__THE PROBLEM__. Print the first line of the data below and every one after it, through the line containing "some (.acq env.pick)", exactly as written.

__DATA SUPPLIED__.
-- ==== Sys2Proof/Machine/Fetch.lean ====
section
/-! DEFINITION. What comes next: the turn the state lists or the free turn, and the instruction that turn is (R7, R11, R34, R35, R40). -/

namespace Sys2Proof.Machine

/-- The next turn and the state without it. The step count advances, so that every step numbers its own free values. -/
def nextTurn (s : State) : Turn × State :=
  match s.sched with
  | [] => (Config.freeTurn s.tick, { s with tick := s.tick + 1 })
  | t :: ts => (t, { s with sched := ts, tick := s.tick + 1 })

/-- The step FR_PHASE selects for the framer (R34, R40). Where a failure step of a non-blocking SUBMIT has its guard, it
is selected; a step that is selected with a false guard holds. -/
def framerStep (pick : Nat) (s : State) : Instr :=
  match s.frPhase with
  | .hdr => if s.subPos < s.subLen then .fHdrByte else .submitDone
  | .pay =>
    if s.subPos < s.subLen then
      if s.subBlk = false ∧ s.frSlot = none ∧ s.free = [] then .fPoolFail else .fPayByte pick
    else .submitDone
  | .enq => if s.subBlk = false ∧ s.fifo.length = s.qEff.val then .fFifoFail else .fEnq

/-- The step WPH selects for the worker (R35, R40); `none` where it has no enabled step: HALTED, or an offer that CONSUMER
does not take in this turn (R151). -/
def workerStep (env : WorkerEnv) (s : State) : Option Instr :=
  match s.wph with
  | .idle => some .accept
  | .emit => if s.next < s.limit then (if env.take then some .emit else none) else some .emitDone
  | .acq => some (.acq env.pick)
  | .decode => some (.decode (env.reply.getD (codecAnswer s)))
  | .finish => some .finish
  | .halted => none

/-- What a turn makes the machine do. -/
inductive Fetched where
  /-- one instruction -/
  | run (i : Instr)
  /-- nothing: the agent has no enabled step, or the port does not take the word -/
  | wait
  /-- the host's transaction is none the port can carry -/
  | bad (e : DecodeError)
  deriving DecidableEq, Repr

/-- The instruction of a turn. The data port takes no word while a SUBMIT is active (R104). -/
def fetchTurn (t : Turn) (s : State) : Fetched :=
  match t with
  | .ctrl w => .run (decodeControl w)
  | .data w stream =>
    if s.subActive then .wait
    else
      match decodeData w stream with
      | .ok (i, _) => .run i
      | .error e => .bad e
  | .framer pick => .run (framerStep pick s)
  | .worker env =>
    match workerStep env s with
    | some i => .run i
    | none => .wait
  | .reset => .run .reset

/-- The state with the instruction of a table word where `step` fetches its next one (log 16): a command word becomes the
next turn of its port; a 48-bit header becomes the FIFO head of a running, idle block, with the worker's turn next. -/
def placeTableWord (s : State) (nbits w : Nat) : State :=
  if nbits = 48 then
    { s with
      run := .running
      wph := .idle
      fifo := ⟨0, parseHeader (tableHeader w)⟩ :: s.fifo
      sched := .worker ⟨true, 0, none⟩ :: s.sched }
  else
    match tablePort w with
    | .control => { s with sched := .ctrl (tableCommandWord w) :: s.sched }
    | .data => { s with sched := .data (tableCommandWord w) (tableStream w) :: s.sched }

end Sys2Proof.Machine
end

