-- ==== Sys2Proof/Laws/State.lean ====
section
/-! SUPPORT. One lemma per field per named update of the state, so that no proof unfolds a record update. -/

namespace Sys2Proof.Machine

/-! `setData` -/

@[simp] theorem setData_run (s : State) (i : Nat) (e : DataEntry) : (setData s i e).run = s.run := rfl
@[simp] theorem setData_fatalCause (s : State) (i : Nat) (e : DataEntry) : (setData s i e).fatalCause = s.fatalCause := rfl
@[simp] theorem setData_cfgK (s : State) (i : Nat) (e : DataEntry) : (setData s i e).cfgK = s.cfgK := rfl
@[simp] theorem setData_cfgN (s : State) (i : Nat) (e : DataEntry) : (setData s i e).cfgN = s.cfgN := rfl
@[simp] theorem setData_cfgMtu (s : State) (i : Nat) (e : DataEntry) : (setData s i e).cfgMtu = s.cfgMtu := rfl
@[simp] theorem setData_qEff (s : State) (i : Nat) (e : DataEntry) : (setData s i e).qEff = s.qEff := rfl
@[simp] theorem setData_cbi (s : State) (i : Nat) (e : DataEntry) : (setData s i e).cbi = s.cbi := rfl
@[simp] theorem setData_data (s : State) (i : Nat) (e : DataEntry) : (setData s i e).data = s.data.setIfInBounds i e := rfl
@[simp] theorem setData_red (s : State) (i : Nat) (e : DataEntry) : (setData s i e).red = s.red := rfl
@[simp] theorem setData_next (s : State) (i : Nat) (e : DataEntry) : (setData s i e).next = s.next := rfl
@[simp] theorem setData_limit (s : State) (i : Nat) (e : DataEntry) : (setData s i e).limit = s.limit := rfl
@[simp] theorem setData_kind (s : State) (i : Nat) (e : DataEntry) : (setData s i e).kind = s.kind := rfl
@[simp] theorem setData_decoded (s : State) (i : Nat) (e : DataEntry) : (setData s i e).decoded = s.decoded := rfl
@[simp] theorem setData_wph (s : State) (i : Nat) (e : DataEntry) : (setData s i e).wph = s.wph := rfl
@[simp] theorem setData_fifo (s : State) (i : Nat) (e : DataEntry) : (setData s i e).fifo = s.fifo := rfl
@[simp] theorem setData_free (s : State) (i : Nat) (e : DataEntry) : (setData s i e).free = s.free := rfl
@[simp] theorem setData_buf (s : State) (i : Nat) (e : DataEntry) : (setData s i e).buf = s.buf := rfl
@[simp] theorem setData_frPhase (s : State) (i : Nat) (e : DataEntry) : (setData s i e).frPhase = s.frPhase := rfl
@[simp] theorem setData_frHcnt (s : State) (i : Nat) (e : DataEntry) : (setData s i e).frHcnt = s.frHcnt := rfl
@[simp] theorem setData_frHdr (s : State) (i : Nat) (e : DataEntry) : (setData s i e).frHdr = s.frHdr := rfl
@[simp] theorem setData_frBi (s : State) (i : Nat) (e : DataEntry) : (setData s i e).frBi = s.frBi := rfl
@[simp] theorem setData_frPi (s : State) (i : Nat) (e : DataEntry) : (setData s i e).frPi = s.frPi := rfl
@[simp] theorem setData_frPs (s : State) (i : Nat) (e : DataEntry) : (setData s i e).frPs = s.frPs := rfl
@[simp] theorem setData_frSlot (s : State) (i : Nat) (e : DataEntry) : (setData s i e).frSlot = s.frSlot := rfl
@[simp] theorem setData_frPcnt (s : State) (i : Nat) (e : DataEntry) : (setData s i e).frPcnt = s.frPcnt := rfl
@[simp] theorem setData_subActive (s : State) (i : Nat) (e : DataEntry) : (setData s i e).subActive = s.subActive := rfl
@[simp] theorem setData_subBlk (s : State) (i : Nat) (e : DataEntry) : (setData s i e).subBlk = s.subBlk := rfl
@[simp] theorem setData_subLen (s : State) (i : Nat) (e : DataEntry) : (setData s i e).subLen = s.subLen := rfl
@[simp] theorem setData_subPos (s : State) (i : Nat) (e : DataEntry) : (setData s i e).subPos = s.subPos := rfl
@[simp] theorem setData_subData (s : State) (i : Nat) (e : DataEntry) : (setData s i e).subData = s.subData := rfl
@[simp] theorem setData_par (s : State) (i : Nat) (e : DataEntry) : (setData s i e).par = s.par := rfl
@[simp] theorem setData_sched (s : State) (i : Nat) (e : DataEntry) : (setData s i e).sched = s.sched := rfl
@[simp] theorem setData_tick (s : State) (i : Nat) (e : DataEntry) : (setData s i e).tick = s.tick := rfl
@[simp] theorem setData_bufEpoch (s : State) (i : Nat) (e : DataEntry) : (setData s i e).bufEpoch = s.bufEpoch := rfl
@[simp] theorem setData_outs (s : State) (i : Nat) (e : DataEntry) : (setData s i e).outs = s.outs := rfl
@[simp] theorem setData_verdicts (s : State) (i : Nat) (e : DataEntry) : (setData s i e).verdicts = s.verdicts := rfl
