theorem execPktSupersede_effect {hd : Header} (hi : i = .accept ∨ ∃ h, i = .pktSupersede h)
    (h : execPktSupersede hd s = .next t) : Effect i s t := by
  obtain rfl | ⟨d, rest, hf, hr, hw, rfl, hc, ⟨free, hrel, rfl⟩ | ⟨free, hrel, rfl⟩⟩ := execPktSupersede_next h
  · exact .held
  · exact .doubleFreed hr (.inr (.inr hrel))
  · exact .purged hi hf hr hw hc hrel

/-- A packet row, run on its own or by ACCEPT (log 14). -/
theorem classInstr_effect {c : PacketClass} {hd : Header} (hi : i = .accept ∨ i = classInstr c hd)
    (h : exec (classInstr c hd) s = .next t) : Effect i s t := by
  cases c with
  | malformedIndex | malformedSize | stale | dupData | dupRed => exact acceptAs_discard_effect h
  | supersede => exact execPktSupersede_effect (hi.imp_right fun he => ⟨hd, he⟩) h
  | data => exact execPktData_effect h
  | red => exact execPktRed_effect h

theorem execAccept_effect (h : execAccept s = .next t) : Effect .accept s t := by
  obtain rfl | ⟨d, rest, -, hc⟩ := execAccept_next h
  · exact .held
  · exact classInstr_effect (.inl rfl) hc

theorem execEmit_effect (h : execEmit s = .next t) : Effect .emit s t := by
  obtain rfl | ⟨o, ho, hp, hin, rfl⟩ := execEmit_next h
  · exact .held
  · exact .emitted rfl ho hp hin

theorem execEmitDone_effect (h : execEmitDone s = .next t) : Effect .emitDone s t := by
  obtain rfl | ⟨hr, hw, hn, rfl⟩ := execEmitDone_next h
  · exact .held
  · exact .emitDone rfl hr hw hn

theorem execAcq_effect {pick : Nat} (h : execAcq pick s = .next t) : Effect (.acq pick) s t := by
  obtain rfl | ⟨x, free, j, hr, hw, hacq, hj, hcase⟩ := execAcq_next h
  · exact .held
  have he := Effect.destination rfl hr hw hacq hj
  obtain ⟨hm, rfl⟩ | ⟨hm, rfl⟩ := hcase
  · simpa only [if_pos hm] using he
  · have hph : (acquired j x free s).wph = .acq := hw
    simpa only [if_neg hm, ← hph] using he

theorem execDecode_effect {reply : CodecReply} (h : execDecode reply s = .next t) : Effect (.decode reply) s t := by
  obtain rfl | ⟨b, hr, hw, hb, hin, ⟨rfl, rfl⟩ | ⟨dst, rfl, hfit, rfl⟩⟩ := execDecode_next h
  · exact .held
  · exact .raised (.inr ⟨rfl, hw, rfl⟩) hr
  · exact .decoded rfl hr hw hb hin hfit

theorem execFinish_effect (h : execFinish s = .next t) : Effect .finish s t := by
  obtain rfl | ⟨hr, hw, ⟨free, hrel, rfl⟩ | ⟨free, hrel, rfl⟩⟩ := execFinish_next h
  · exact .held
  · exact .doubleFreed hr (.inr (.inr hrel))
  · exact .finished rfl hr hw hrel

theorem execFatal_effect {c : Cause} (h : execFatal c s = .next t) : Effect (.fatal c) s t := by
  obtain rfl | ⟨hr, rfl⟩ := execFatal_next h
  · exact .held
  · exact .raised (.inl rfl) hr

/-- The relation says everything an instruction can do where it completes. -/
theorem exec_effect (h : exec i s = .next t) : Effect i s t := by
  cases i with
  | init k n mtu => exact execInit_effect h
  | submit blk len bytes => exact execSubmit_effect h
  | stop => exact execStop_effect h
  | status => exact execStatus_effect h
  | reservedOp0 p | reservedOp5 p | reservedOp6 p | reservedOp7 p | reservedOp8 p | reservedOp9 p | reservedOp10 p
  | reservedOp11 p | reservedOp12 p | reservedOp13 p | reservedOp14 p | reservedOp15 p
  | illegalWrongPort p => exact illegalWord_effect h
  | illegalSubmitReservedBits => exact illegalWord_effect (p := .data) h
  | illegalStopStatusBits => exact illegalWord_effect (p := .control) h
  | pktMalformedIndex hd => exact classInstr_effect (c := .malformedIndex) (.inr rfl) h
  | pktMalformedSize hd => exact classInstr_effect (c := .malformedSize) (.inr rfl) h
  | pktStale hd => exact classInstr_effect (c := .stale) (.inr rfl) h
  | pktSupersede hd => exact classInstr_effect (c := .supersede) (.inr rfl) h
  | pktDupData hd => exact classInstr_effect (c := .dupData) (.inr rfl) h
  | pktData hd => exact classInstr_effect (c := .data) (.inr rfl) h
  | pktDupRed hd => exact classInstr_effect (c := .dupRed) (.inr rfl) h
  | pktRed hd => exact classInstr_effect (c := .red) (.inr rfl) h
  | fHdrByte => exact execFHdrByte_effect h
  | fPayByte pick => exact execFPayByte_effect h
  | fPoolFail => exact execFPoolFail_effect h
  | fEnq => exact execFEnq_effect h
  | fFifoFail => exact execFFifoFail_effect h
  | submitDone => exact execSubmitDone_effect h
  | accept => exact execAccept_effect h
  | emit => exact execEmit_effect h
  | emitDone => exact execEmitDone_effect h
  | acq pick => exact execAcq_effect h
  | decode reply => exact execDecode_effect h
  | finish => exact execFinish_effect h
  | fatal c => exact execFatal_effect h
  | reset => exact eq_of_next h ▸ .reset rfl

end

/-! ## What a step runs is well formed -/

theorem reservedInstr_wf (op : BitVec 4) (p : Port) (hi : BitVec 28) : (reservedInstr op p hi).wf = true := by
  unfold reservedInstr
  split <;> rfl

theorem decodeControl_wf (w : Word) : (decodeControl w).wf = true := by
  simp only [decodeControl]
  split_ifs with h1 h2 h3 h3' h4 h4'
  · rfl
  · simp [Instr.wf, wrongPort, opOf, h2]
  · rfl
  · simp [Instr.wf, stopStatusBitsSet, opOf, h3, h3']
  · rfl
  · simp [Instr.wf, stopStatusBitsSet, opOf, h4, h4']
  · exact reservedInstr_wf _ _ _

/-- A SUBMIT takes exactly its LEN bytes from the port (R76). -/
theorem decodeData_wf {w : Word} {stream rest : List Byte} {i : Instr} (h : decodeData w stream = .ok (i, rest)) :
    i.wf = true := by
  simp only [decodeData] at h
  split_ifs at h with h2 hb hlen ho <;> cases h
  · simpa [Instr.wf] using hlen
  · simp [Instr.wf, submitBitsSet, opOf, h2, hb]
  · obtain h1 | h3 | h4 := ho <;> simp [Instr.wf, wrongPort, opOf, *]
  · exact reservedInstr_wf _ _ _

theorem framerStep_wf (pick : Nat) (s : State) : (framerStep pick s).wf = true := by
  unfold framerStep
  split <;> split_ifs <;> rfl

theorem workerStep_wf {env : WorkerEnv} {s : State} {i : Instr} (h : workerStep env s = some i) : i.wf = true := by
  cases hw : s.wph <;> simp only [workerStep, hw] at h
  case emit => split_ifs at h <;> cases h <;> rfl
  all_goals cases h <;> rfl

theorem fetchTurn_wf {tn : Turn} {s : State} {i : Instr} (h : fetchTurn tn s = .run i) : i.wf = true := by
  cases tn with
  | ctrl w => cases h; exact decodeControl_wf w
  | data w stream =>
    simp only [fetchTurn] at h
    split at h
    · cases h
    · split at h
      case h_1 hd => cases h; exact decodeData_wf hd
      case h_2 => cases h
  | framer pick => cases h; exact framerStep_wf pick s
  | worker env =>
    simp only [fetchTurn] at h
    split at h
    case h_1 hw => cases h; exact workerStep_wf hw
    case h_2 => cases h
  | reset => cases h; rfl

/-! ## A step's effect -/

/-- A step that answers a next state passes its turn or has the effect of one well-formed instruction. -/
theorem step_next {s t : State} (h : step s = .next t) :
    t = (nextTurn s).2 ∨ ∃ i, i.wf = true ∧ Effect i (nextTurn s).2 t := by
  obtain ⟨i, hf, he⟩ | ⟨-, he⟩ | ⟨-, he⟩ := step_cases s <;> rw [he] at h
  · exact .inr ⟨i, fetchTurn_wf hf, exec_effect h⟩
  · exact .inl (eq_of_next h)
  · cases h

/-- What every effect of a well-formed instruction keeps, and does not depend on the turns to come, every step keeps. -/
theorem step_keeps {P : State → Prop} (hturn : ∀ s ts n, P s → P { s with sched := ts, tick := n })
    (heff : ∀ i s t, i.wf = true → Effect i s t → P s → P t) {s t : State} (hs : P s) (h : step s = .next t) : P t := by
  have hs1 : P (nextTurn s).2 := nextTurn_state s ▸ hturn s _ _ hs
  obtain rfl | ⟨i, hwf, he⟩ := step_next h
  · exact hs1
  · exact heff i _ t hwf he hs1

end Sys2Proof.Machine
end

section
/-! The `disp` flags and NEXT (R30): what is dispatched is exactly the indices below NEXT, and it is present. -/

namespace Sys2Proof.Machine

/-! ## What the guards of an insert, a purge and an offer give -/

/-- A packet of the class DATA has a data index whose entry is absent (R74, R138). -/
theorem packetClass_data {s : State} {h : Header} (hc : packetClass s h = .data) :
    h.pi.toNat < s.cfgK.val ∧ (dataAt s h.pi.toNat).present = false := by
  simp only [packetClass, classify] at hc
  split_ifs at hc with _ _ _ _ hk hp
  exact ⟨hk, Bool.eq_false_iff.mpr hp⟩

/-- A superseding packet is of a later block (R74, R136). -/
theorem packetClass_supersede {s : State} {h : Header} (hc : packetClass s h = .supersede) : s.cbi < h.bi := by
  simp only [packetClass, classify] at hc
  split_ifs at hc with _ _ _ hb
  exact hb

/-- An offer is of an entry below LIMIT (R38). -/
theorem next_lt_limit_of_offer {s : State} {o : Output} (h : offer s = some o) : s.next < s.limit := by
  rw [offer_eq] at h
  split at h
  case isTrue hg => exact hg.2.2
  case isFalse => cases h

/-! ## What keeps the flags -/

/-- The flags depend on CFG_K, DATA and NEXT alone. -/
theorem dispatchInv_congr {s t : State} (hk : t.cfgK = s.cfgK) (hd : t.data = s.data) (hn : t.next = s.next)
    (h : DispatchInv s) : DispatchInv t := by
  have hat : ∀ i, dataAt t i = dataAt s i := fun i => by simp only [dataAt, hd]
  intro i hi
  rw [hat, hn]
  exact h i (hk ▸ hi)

__RESPONSE TO THIS TASK__.
-- ==== Sys2Proof/Machine/Fetch.lean ====
section
/-! DEFINITION. What comes next: the turn the state lists or the free turn, and the instruction that turn is (R7, R11, R34, R35, R40). -/

namespace Sys2Proof.Machine

/-- The next turn and the state without it. The step count advances, so that every step numbers its own free values. -/
def nextTurn (s : State) : Turn × State :=
  match s.sched with
  | [] => (Config.freeTurn s.tick, { s with tick := s.tick + 1 })
  | t :: ts => (t, { s with sched := ts, tick := s.tick + 1 })

/-- The step FR_PHASE selects for the framer (R34, R40). Where a failure step of a non-blocking SUBMIT has its guard, it
is selected; a step that is selected with a false guard holds. -/
def framerStep (pick : Nat) (s : State) : Instr :=
  match s.frPhase with
  | .hdr => if s.subPos < s.subLen then .fHdrByte else .submitDone
  | .pay =>
    if s.subPos < s.subLen then
      if s.subBlk = false ∧ s.frSlot = none ∧ s.free = [] then .fPoolFail else .fPayByte pick
    else .submitDone
  | .enq => if s.subBlk = false ∧ s.fifo.length = s.qEff.val then .fFifoFail else .fEnq

/-- The step WPH selects for the worker (R35, R40); `none` where it has no enabled step: HALTED, or an offer that CONSUMER
does not take in this turn (R151). -/
def workerStep (env : WorkerEnv) (s : State) : Option Instr :=
  match s.wph with
  | .idle => some .accept
  | .emit => if s.next < s.limit then (if env.take then some .emit else none) else some .emitDone
  | .acq => some (.acq env.pick)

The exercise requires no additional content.